Failed Neuraxial Anesthesia for Cesarean Section: What is the Next Step?
Abstract Number: S-34
Abstract Type: Original Research
Background: Patients presenting for C/S with failed neuraxial anesthesia (FNA) represent a challenge for anesthesiologists. Subsequent decision-making varies across the spectrums of practice style, clinical presentation & provider experience. Our study aimed to identify trends in decision-making and the associated outcomes & complications upon presentation of FNA in patients undergoing C/S.
Methods: After IRB approval for exemption, a retrospective analysis of OB anesthesia outcomes will be completed on review of anesthetic records & data collected prospectively between 2004 and 2008 as part of an ongoing Quality Assurance (QA) program on patients with FNA for C/S. Pertinent data, such as demographics, timing/sequence of events & time required for anesthetic attempts, and maternal/fetal outcomes including failures and complications, were retrieved and analyzed. Descriptive data were reported as numbers & mean ±SD; incidence and proportion in %. Unpaired t-test, Fisher exact test and Chi-squares were used to compare between groups as appropriate.

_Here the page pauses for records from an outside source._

-- ==== Sys2Proof/Tests/Slice0.lean ====
section
/-! SUPPORT. Tests: expected values are the worked vectors of 95_test_vectors.md and the examples of the rules, named at each
test. After them one witness for each statement of Certificates/Slice0/Obligations.lean that has hypotheses. -/

namespace Sys2Proof.Tests

open Sys2Proof Sys2Proof.Machine

/-! ## Small states -/

/-- The state an operation leaves. -/
def after (i : Instr) (s : State) : State :=
  match exec i s with
  | .next t => t
  | .fault _ => s
  | .refused _ => s

/-- Card 1 of 95_test_vectors.md section 2.5: TIMEOUT_TICKS = 100, MAX_RESEND = 2. -/
def card1 : State := State.reset

/-- Card 2 of section 2.6. -/
def card2 : State := State.resetWith { Config.input with deviceId := 2 }

/-- F12: the record of F1. -/
def hi : DataFrame := ⟨1, 2, 0, 2, 0xFFFA, [0x68, 0x69], 0xFF2E⟩

/-- F1's bytes. -/
def hiUnit : Bytes := [0x01, 0x02, 0x00, 0x00, 0x02, 0xFF, 0xFA, 0x68, 0x69, 0xFF, 0x2E]

/-- The Ack of A1, from 2 to 1 with number 0. -/
def ack21 : AckRec := ⟨2, 1, 0, 0xFFFC⟩

/-- The Ack of A8, from 1 to 2 with number 0. -/
def ack12 : AckRec := ⟨1, 2, 0, 0xFFFC⟩

/-- `AwaitingAck(F1, 10, 0)` with `now = 110` (T10). -/
def waiting : State := { card1 with txState := .awaitingAck hi 10 0, now := 110 }

/-- `s` with the bytes `bs` available on `rx_stream`. -/
def offered (bs : Bytes) (s : State) : State := { s with rxStream := bs }

/-- `s` with the unit `u` in `rx_buf` and its `FLAG` next. -/
def ended (u : Bytes) (s : State) : State := { s with rxStream := [0x7E], rxBuf := u }

/-! ## WellFormed refuses ill-formed terms (30_encoding.md R81, R83) -/

theorem test_literal_flag_ill_formed : (Instr.wLiteral 0x7E).wellFormed = false := by decide
theorem test_literal_esc_ill_formed : (Instr.wLiteral 0x7D).wellFormed = false := by decide
theorem test_data_length_ill_formed : (Instr.uData { hi with payloadLength := 3 }).wellFormed = false := by decide

/-! ## Decoding: words written out from the encodings (30_encoding.md R81, R82, R83, R110, R111) -/

theorem test_decode_checksum : decodeTableWord 8 0b00010000 = some .chkInit ∧ decodeTableWord 8 0b00010001 = some (.chkAdd 0) ∧
    decodeTableWord 8 0b00010010 = some .chkFinal ∧ decodeTableWord 8 0b00010011 = some (.chkSum []) := by decide
theorem test_decode_frame_codec : decodeTableWord 8 0b00100000 = some (.frmEncode 0 0 0 []) ∧
    decodeTableWord 8 0b00100001 = some (.frmDecode []) ∧
    decodeTableWord 8 0b00100010 = some (.frmVerifyHdr ⟨0, 0, 0, 0, 0, [], 0⟩) ∧
    decodeTableWord 8 0b00100011 = some (.frmVerifyPay ⟨0, 0, 0, 0, 0, [], 0⟩) := by decide
theorem test_decode_ack_codec : decodeTableWord 8 0b00110000 = some (.ackEncode 0 0 0) ∧
    decodeTableWord 8 0b00110001 = some (.ackDecode []) ∧ decodeTableWord 8 0b00110010 = some (.ackVerify ⟨0, 0, 0, 0⟩) := by
  decide
theorem test_decode_transport : decodeTableWord 8 0b01000000 = some (.btSend []) ∧
    decodeTableWord 8 0b01000001 = some (.btRxbyte 0) ∧ decodeTableWord 8 0b01000010 = some (.btRecv []) := by decide
theorem test_decode_transmitter : decodeTableWord 8 0x50 = some .txDeqAck ∧ decodeTableWord 8 0x51 = some .txDeqFrame ∧
    decodeTableWord 8 0x52 = some .txDeqBcast ∧ decodeTableWord 8 0x53 = some .txBypassAck ∧
    decodeTableWord 8 0x54 = some (.txAckMatch ⟨0, 0, 0, 0⟩) ∧ decodeTableWord 8 0x55 = some (.txAckStale ⟨0, 0, 0, 0⟩) ∧
    decodeTableWord 8 0x56 = some .txResend ∧ decodeTableWord 8 0x57 = some .txAbandon := by decide
theorem test_decode_receiver_acks : decodeTableWord 8 0x60 = some (.rxUnit []) ∧
    decodeTableWord 8 0x61 = some (.rxAckAccept ⟨0, 0, 0, 0⟩) ∧ decodeTableWord 8 0x62 = some (.rxAckDropChk ⟨0, 0, 0, 0⟩) ∧
    decodeTableWord 8 0x63 = some (.rxAckDropAddr ⟨0, 0, 0, 0⟩) ∧
    decodeTableWord 8 0x64 = some (.rxAckDropFull ⟨0, 0, 0, 0⟩) := by decide
theorem test_decode_receiver_frames : decodeTableWord 8 0x65 = some (.rxFrameDropLen .tooShort []) ∧
    decodeTableWord 8 0x66 = some (.rxFrameDropChk .header ⟨0, 0, 0, 0, 0, [], 0⟩) ∧
    decodeTableWord 8 0x67 = some (.rxFrameDropAddr ⟨0, 0, 0, 0, 0, [], 0⟩) ∧
    decodeTableWord 8 0x68 = some (.rxFrameDup ⟨0, 0, 0, 0, 0, [], 0⟩) ∧
    decodeTableWord 8 0x69 = some (.rxFrameNew ⟨0, 0, 0, 0, 0, [], 0⟩) := by decide
theorem test_decode_host : decodeTableWord 8 0b01110000 = some (.hostSend 0 []) ∧ decodeTableWord 8 0b01110001 = some .hostRecv ∧
    decodeTableWord 8 0b01110010 = some .envTick ∧
    decodeTableWord 8 0b01110011 = some (.reset ⟨0, 0, 0, 0, 0, 0, 0, .unbounded, .unbounded⟩) := by decide
theorem test_decode_wire : decodeTableWord 8 0b01111110 = some .wFlag ∧ decodeTableWord 8 0b01111101 = some .wEsc ∧
    decodeWire false 0x41 = .wLiteral 0x41 ∧ decodeWire true 0x41 = .wEscaped 0x41 ∧ decodeWire true 0x7E = .wEscaped 0x7E := by
  decide
/-- R82's layout, byte by byte: source 2, destination 1, number 0, chk_hi FF, chk_lo FC (A1). -/
theorem test_decode_ack_unit : decodeTableWord 40 0xFCFF000102 = some (.uAck ack21) := by decide
/-- R81's layout, byte by byte, with L = 0: F5. -/
theorem test_decode_data_unit : decodeTableWord 72 0xFFFFFCFF0000000201 = some (.uData ⟨1, 2, 0, 0, 0xFFFC, [], 0xFFFF⟩) := by
  decide
theorem test_decode_rejects : decode [] = .error .nothing ∧ decode [0x74] = .error (.unknownIdentifier 0x74) ∧
    decode [0x11, 0x00] = .error (.badOperands 0x11) ∧ decode [0x00, 0x7E] = .error (.badOperands 0x00) := by decide
/-- The first step after reset runs the word placed there. -/
theorem test_fetched_word_runs : (match step (State.reset.withFetchWord 8 0x72) with | .next t => t.now | _ => 0) = 1 := by
  decide

/-! ## Checksum engine (95_test_vectors.md 2.1) -/

theorem test_chkInit : (after .chkInit { card1 with acc := 5 }).acc = 0 := by decide
theorem test_chkAdd_folds : (after (.chkAdd 0x0003) { card1 with acc := 0xFFFE }).acc = 0x0002 := by decide
theorem test_chkAdd_largest : (after (.chkAdd 0xFFFF) { card1 with acc := 0xFFFF }).acc = 0xFFFF := by decide
theorem test_chkFinal : (after .chkFinal { card1 with acc := 0x0005 }).answer = .sum 0xFFFA := by decide
/-- K11. -/
theorem test_chkSum_k11 : (after (.chkSum [0xFFFF, 1, 0xFFFF, 2]) card1).answer = .sum 0xFFFC := by decide
/-- K21: a 16-bit element. -/
theorem test_chkSum_k21 : (after (.chkSum [1, 2, 0, 300]) card1).answer = .sum 0xFED0 := by decide

/-! ## Frame codec (2.2) -/

/-- F7. -/
theorem test_frmEncode : frmEncode 1 2 0 [0x7E, 0x7D, 0x41] =
    [0x01, 0x02, 0x00, 0x00, 0x03, 0xFF, 0xF9, 0x7E, 0x7D, 0x41, 0xFE, 0xC3] := by decide
/-- F1, F12. -/
theorem test_frmEncode_step : (after (.frmEncode 1 2 0 [0x68, 0x69]) card1).answer = .encoded hiUnit hi := by decide
theorem test_frmDecode : (after (.frmDecode hiUnit) card1).answer = .frame hi := by decide
/-- F13. -/
theorem test_frmDecode_mismatch : (after (.frmDecode [0x01, 0x02, 0x00, 0x00, 0x03, 0xFF, 0xF9, 0x68, 0x69, 0xFF, 0x2E]) card1).answer =
    .invalid .lengthMismatch := by decide
/-- F17. -/
theorem test_frmVerifyHdr : (after (.frmVerifyHdr { hi with ackBit := 1 }) card1).answer = .truth false := by decide
theorem test_frmVerifyHdr_true : (after (.frmVerifyHdr hi) card1).answer = .truth true := by decide
/-- F18, F19. -/
theorem test_frmVerifyPay : (after (.frmVerifyPay { hi with payload := [0x68, 0x6A] }) card1).answer = .truth false := by decide
theorem test_frmVerifyPay_transposed : (after (.frmVerifyPay { hi with payload := [0x69, 0x68] }) card1).answer = .truth true := by
  decide

/-! ## Ack codec (2.3) -/

/-- A5, A11. -/
theorem test_ackEncode_largest : (after (.ackEncode 255 255 255) card1).answer = .bytes [0xFF, 0xFF, 0xFF, 0xFD, 0x02] := by
  decide
theorem test_ackEncode : (after (.ackEncode 2 1 7) card1).answer = .bytes [0x02, 0x01, 0x07, 0xFF, 0xF5] := by decide
/-- A6, A9. -/
theorem test_ackDecode : (after (.ackDecode [0x02, 0x01, 0x00, 0xFF, 0xFC]) card1).answer = .ack ack21 := by decide
theorem test_ackDecode_size : (after (.ackDecode [0x02, 0x01, 0x00, 0xFF]) card1).answer = .notAckSize := by decide
/-- A7, A8. -/
theorem test_ackVerify_false : (after (.ackVerify { ack21 with number := 1 }) card1).answer = .truth false := by decide
theorem test_ackVerify_exchanged : (after (.ackVerify ack12) card1).answer = .truth true := by decide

Results: So far 18 months' data with 106 FNAs have been retrieved and analyzed. Overall incidence of failed labor epidural catheter when presenting for C/S was 9.35%, and 2.41% with failed SAB. Management of these FNAs and the related complications/outcomes are shown in attached Table 1. The final complete data analysis will be presented at the SOAP annual meeting.
Discussion: Preliminary data suggests that GA as initial anesthetic choice after FNA is the fastest and we did not have any occurrences of difficult intubation. This is likely not due to improved airway techniques since almost all airway control was achieved via direct laryngoscopy. Rather, it may be due to judicious selection of patients with favorable airway indices for GA. SAB after FNA is achieved faster with higher success than epidural anesthetic. However, high block requiring intubation seems to occur more frequently with SAB as the subsequent anesthetic after either failed initial epidural or failed SAB. Replacing failed labor epidural catheter for C/S with a 2nd epidural catheter may take over 30 minutes from anesthetic initiation to skin incision, and with higher failure rate that may occur during surgery in progress. Finally, age, weight, height, BMI and need for interpreters do not appear to be independent predictors of the subsequent anesthetic choice after FNA.